__Action item__: Look through the entries below and say how many lines contain the string "that". Give the number only.
Exercise data: Begin
-- ==== Sys2Proof/Machine/Packet.lean ====
section
/-! DEFINITION. Job packets at their destination, replies at their requester, packets passing through (spec/14 R356 to
R361, R369, R372, R376), accesses through BAR2 (spec/16 R404 to R406), and IDE_KM (R403). -/

namespace Sys2Proof.Machine

/-! ## Requests at their destination (R358, R359) -/

/-- The master ID of remote fabric. -/
def fabMaster : Nat := 3
def fabBy : By := ⟨11, none⟩

/-- Whether a packet's DST is handled here: a number forwarded to a spare is not (R375, R377). -/
def dstHere (s : State) (dst : Nat) : Bool := chipIsHere s dst && (fwdTarget s dst == dst || fwdTarget s dst == s.fab.chip)

/-- A packet dropped where it is found: a reserved KIND, or a reserved header field that is not zero (R356). -/
def packetBad (p : Packet) : Bool := p.h.rsv || p.h.kind == 0 || 5 < p.h.kind.toNat

/-- The register target's permission for remote fabric. -/
def fabRegPlace (s : State) (off : Nat) (write : Bool) : State × Option Nat :=
  if cperGuard fabMaster off write then (gateFail s .cperDenied fabMaster off write, some stDenied)
  else match regTarget off with
    | some t =>
      if tabAllows s.access t fabMaster write then (s, none) else (gateFail s .denied fabMaster off write, some stDenied)
    | none => (s, none)

/-- The checks of R359 in their order, but those of the parcel's own contents: the place, or the status of the NACK. -/
def fabCheck (s : State) (h : Header) (write whole : Bool) : State × Except Nat Place3 :=
  let off := h.addr.toNat
  let late : Bool := s.boot.stage != 6 || s.boot.computeReset
  if h.imgTag.toNat != imgTag s then (s, .error stDenied)
  else
    let r := if 2 ^ 47 ≤ off then (s, Place3.bad stBus)
      else if write && !whole then (match localPlace s fabMaster none off true with
        | (s1, .mem _) => localPlace s1 fabMaster none off false
        | x => x)
      else localPlace s fabMaster none off write
    match r with
    | (s1, .bad st) => (s1, .error st)
    | (s1, .regs o) =>
      match fabRegPlace s1 o write with
      | (s2, some st) => (s2, .error st)
      | (s2, none) => (s2, if late then .error stNotReady else .ok (.regs o))
    | (s1, .mem k) =>
      match (if keyIsHbm k then hbmRefuses s1 k write else none) with
      | some st => (s1, .error (if st == stBus then st else stNotReady))
      | none => (s1, if late then .error stNotReady else .ok (.mem k))
    | (s1, .remote _ _) => (s1, .error stBus)

/-- A parcel and its stored seal, for a reader elsewhere who checks it (R358). -/
def parcelRaw (s : State) (k : Nat) : State × Except Nat (List Byte × Nat) :=
  if keyIsHbm k then
    let sq := stackOf s k
    match meetLost s sq.1 sq.2 true with
    | some s1 => (s1, .error stUncorr)
    | none =>
      let m := meetStored s sq.1 sq.2 true
      if m.2.2.2 then (m.1, .error stUncorr)
      else (m.1, .ok (applyResidual (memBytes s k 4096) m.2.1, storedSeal s k ^^^ m.2.2.1))
  else (s, .ok (memBytes s k 4096, storedSeal s k))

/-- Sends a reply to a request's source; an alias answers under its own number (R376). -/
def replyTo (s : State) (q : Header) (kind status : Nat) (data : List Byte) (check : Nat) : State :=
  let h := { headerBlank with
    kind := BitVec.ofNat 8 kind, status := BitVec.ofNat 8 status, dst := q.src, src := q.dst, addr := q.addr,
    tag := q.tag, length := BitVec.ofNat 16 data.length, orig := q.orig, check := BitVec.ofNat 32 check,
    imgTag := BitVec.ofNat 32 (imgTag s) }
  match routePacket s { h := h, data := data } with
  | some r => portSend s r.1 r.2 none
  | none => dropPacket s

def nackTo (s : State) (q : Header) (status : Nat) : State := replyTo s q 5 status [] 0

/-- READ: the whole parcel with its seal, or 4 or 8 bytes of register space. -/
def serveRead (s : State) (p : Packet) : State :=
  match fabCheck s p.h false true with
  | (s1, .error st) => nackTo s1 p.h st
  | (s1, .ok (.mem k)) =>
    match parcelRaw s1 (k - k % 4096) with
    | (s2, .error st) => nackTo s2 p.h st
    | (s2, .ok (d, c)) => replyTo s2 p.h 2 0 d c
  | (s1, .ok (.regs off)) =>
    let n := p.h.length.toNat
    if n != 4 && n != 8 then nackTo s1 p.h stBus
    else match regSpanRead s1 fabMaster off n with
      | (s2, .ok d) => replyTo s2 p.h 2 0 d 0
      | (s2, .fail st) => nackTo s2 p.h st
      | (s2, .wait) => nackTo s2 p.h stNotReady
  | (s1, .ok _) => nackTo s1 p.h stBus

/-- A WRITE's CHECK: the seal of a whole parcel under this module's home address, else a CRC over ADDR and data. -/
def checkOk (s : State) (p : Packet) (k : Nat) : Bool :=
  if p.data.length == 4096 then sealOf (homeOf s k) p.data == p.h.check.toNat
  else crc32c (bytesOfNat 8 p.h.addr.toNat ++ p.data) == p.h.check.toNat

/-- WRITE to a parcel whose checks are met: the seal, then the commit. -/
def commitWrite (s : State) (p : Packet) (k : Nat) : State :=
  if !checkOk s p (k - k % 4096) then
    nackTo (sealEvent s fabBy k (locCluster 0) (homeOf s (k - k % 4096))) p.h stSeal
  else match parcelMerge s (k - k % 4096) (k % 4096) p.data fabBy with
    | (s1, none) => replyTo s1 p.h 4 0 [] 0
    | (s1, some st) => nackTo s1 p.h st

/-- WRITE; one to a read-locked parcel waits (05 R138), and keeps its buffers at the port until it is answered. -/
def serveWrite (s : State) (p : Packet) : State :=
  let n := p.data.length
  let off := p.h.addr.toNat
  if 4096 < off % 4096 + n then consumed (nackTo s p.h (if p.h.imgTag.toNat != imgTag s then stDenied else stBus)) p
  else match fabCheck s p.h true (n == 4096) with
    | (s1, .error st) => consumed (nackTo s1 p.h st) p
    | (s1, .ok (.mem k)) =>
      if readLocked s1 .other k then { s1 with net := { s1.net with held := s1.net.held ++ [p] } }
      else consumed (commitWrite s1 p k) p
    | (s1, .ok (.regs o)) =>
      match regSpanWrite s1 fabMaster none o p.data with
      | (s2, none) => consumed (replyTo s2 p.h 4 0 [] 0) p
      | (s2, some st) => consumed (nackTo s2 p.h st) p
    | (s1, .ok _) => consumed (nackTo s1 p.h stBus) p

/-- Tries the WRITEs that waited for a lock again, oldest first. -/
def retryHeld (s : State) : State :=
  s.net.held.foldl serveWrite { s with net := { s.net with held := [] } }

/-- A job packet of this row's kind for this module arrives: the link layer takes it or discards it, one that is bad is
dropped and counted, and any other is acted on. -/
def arrive (s : State) (p : Packet) (mine : Bool) (act : State → State) : State :=
  if !packetBad p && !mine then s
  else match linkTake s p with
    | (s1, false) => s1
    | (s1, true) => if packetBad p then consumed (dropPacket s1) p else act s1

def execRead (pkt : Packet) (s : State) : Result :=
  .next (arrive s pkt (pkt.h.kind == 1 && dstHere s pkt.h.dst.toNat) (fun s => consumed (serveRead s pkt) pkt))

def execWrite (pkt : Packet) (s : State) : Result :=
  .next (arrive s pkt (pkt.h.kind == 3 && dstHere s pkt.h.dst.toNat) (fun s => serveWrite (retryHeld s) pkt))

/-! ## Replies at their requester (R358, R360, R361) -/

def reqOpen (s : State) (tag : Nat) : Option Req := s.net.reqs.find? (fun r => r.tag == tag && r.reply.isNone)

/-- A reply to no outstanding request: discarded and counted. -/
def lateReply (s : State) (tag : Nat) : State :=
  { s with fab := { s.fab with lateReplies := inc32 s.fab.lateReplies },
           net := { s.net with retiredTags := s.net.retiredTags.erase tag } }

/-- A reply at its requester. -/
def takeReply (s : State) (p : Packet) (kind : Nat) (act : State → Req → State) : State :=
  arrive s p (p.h.kind.toNat == kind && dstHere s p.h.dst.toNat) (fun s =>
    consumed (match reqOpen s p.h.tag.toNat with
      | some r => act s r
      | none => lateReply s p.h.tag.toNat) p)

/-- READ_DATA: the requester checks the parcel's seal against its local offset at DST. -/
def execReadData (pkt : Packet) (s : State) : Result :=
  .next (takeReply s pkt 2 (fun s r =>
    if !r.reg && sealOf r.addr pkt.data != pkt.h.check.toNat then
      reqReply (sealEvent s fabBy r.addr 0 r.addr) r.tag stSeal []
    else reqReply s r.tag 0 pkt.data))

def execWriteAck (pkt : Packet) (s : State) : Result := .next (takeReply s pkt 4 (fun s r => reqReply s r.tag 0 []))

def execNack (pkt : Packet) (s : State) : Result :=
  .next (takeReply s pkt 5 (fun s r => reqReply s r.tag pkt.h.status.toNat []))

/-- A request without a reply within FAB_REQ_TIMEOUT: LINK_LOST, and its tag is retired (R360). -/
def execRemoteRequestTimeout (tag : Nat) (s : State) : Result :=
  .next (
    match reqOpen s tag with
    | some r =>
      if s.now < r.sent + s.fab.reqTimeout * 1000 then s
      else
        let t := reqReply s tag stLink []
        { t with net := { t.net with retiredTags := tag :: t.net.retiredTags } }
    | none => s)

/-! ## Packets passing through (R372) -/

/-- A packet is routed on: TTL and ROUTE change; a drop is counted and NACKed to a request's source. -/
def forwardPacket (s : State) (p : Packet) : State :=
  let ttl := p.h.ttl.toNat - 1
  let lost := consumed (nackSource (dropPacket s) p stLink) p
  if ttl == 0 then lost
  else match routePacket s { p with h := { p.h with ttl := BitVec.ofNat 8 ttl } } with
    | some r => portSend s r.1 r.2 (srcOf p)
    | none => lost

def execPacketForward (inPort : Option PortNo) (pkt : Packet) (s : State) : Result :=
  .next (
    if inPort.any (fun n => !portUsable s n) then s
    else arrive s pkt (!dstHere s pkt.h.dst.toNat) (fun s => forwardPacket s pkt))

/-! ## BAR2 (16 R404 to R406) -/

def hostMaster : Nat := 2
def hostBy : By := ⟨12, none⟩

/-- The parts of an access by parcel: device address, and the bytes' place in the access. -/
def apParts (a n : Nat) : List (Nat × Nat × Nat) :=
  let k := 4096 - a % 4096
  if n ≤ k then [(a % 2 ^ 64, 0, n)] else [(a % 2 ^ 64, 0, k), ((a + k) % 2 ^ 64, k, n - k)]

/-- A failed access: recorded; a read completes with a failure, a write is dropped whole. -/
def apFault (s : State) (a : Nat) (write : Bool) (status : Nat) : State :=
  let h := { s.hif with apFaultValid := true, apFaultDir := write, apFaultCause := status, apFaultAddr := BitVec.ofNat 64 a }
  let s1 := { s with hif := h }
  if write then s1 else s1.send (.readFail hostMaster a status)

/-- One part of a read. -/
def apReadPart (s : State) (tags : List Nat) (e : Nat × Nat × Nat) : State × List Nat × Rd :=
  match addrPlace s hostMaster none (BitVec.ofNat 64 e.1) false with
  | (s1, .mem k) => match parcelRead s1 (k - k % 4096) hostBy with
    | (s2, .ok d) => (s2, tags, .ok (bytesAt d (k % 4096) e.2.2))
    | (s2, x) => (s2, tags, x)
  | (s1, .regs off) => let r := regSpanRead s1 hostMaster off e.2.2; (r.1, tags, r.2)
  | (s1, .remote c o) => remoteGet s1 tags hostMaster c o e.2.2
  | (s1, .bad st) => (s1, tags, .fail st)

/-- The parts of a read, in order; remote ones are asked for before any other part is read. -/
def apRead (s : State) (tags : List Nat) (l : List (Nat × Nat × Nat)) : State × List Nat × Rd :=
  match l with
  | [] => (s, tags, .ok [])
  | e :: t =>
    match apReadPart s tags e with
    | (s1, tags1, .ok d) => match apRead s1 tags1 t with
      | (s2, tags2, .ok x) => (s2, tags2, .ok (d ++ x))
      | x => x
    | x => x

/-- One part of a write, met but not committed: the parcel's new bytes, or what is left to do. -/
inductive ApPut where
  | parcel (key : Nat) (data : List Byte)
  | regs (off : Nat) (data : List Byte)
  | sent
  deriving DecidableEq, Repr

def apWritePart (s : State) (tags : List Nat) (data : List Byte) (e : Nat × Nat × Nat) :
    State × List Nat × Except (Option Nat) ApPut :=
  let b := bytesAt data e.2.1 e.2.2
  match writePlace s hostMaster none (BitVec.ofNat 64 e.1) (e.2.2 == 4096) with
  | (s1, .mem k) =>
    let par := k - k % 4096
    if readLocked s1 .other k then (s1, tags, .error none)
    else match (if keyIsHbm par then hbmRefuses s1 par true else none) with
      | some st => (s1, tags, .error (some st))
      | none =>
        if e.2.2 == 4096 then (s1, tags, .ok (.parcel par b))
        else match parcelRead s1 par hostBy with
          | (s2, .ok old) => (s2, tags, .ok (.parcel par (overlay old (k % 4096) b)))
          | (s2, .fail st) => (s2, tags, .error (some st))
          | (s2, .wait) => (s2, tags, .error none)
  | (s1, .regs off) =>
    if regAligned off b.length then (s1, tags, .ok (.regs off b)) else (s1, tags, .error (some stBus))
  | (s1, .remote c o) =>
    match remoteWrite s1 tags hostMaster c o b with
    | (s2, t, .ok _) => (s2, t, .ok .sent)
    | (s2, t, .fail st) => (s2, t, .error (some st))
    | (s2, t, .wait) => (s2, t, .error none)
  | (s1, .bad st) => (s1, tags, .error (some st))

def apWrite (s : State) (tags : List Nat) (data : List Byte) (l : List (Nat × Nat × Nat)) :
    State × List Nat × Except (Option Nat) (List ApPut) :=
  match l with
  | [] => (s, tags, .ok [])
  | e :: t =>
    match apWritePart s tags data e with
    | (s1, tags1, .ok p) => match apWrite s1 tags1 data t with
      | (s2, tags2, .ok x) => (s2, tags2, .ok (p :: x))
      | x => x
    | (s1, tags1, .error e) => (s1, tags1, .error e)

/-- Commits the parts of a write that met no failure. -/
def apCommit (s : State) (a : Nat) (l : List ApPut) : State :=
  l.foldl (fun s p => match p with
    | .parcel k d => (parcelWrite s k d).1
    | .regs off d => match regSpanWrite s hostMaster none off d with
      | (s1, none) => s1
      | (s1, some st) => apFault s1 a true st
    | .sent => s) s

/-- Serves one TLP: done, or still waiting with its tags. -/
def apServe (s : State) (t : ApTlp) : State × Option ApTlp :=
  let a := (s.hif.apActive.toNat + t.off) % 2 ^ 64
  let write := !t.data.isEmpty
  if addrEarly s hostMaster write (BitVec.ofNat 64 a) then
    let s1 := earlyAccess s hostMaster write a
    (if write then s1 else s1.send (.readData hostMaster a (List.replicate t.len 0xFF)), none)
  else if write then
    match apWrite s t.tags t.data (apParts a t.len) with
    | (s1, tags, .ok l) => (apCommit (reqDrop s1 tags) a l, none)
    | (s1, tags, .error none) => (s1, some { t with tags := tags })
    | (s1, tags, .error (some st)) => (apFault (reqDrop s1 tags) a true st, none)
  else
    match apRead s t.tags (apParts a t.len) with
    | (s1, tags, .ok d) => ((reqDrop s1 tags).send (.readData hostMaster a d), none)
    | (s1, tags, .fail st) => (apFault (reqDrop s1 tags) a false st, none)
    | (s1, tags, .wait) => (s1, some { t with tags := tags })

/-- Serves the waiting TLPs in order, up to one that waits on. -/
def apDrain (l : List ApTlp) (s : State) : State :=
  match l with
  | [] => { s with ring := { s.ring with waiting := [] } }
  | t :: rest =>
    match apServe s t with
    | (s1, none) => apDrain rest s1
    | (s1, some t1) => { s1 with ring := { s1.ring with waiting := t1 :: rest } }

/-- A TLP arrives behind those that wait. -/
def apTake (s : State) (t : ApTlp) : State :=
  if !s.hif.linkUp || s.boot.stage == 0 then s else apDrain (s.ring.waiting ++ [t]) s

def execApertureRead (off : Nat) (len : Nat) (s : State) : Result := .next (apTake s { off := off, len := len })
def execApertureWrite (off : Nat) (data : List Byte) (s : State) : Result :=
  .next (if data.isEmpty then s else apTake s { off := off, len := data.length, data := data })

/-! ## IDE (16 R403) -/

/-- An IDE_KM exchange ends: whether the link stream, and a selective stream, is secure. -/
def execIdeKm (link : Option Bool) (sel : Option Bool) (s : State) : Result :=
  .next (
    if !s.hif.linkUp || s.boot.stage < 2 then s
    else { s with hif := { s.hif with ideLink := link.getD s.hif.ideLink, ideSel := sel.getD s.hif.ideSel } })

/-! ## What waits -/

/-- Fabric writes and BAR2 accesses that waited are tried again. -/
def retryWaiting (s : State) : State :=
  let s1 := if s.net.held.isEmpty then s else retryHeld s
  if s1.ring.waiting.isEmpty then s1 else apDrain s1.ring.waiting s1

end Sys2Proof.Machine
end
Exercise data: End
__Solution__: 7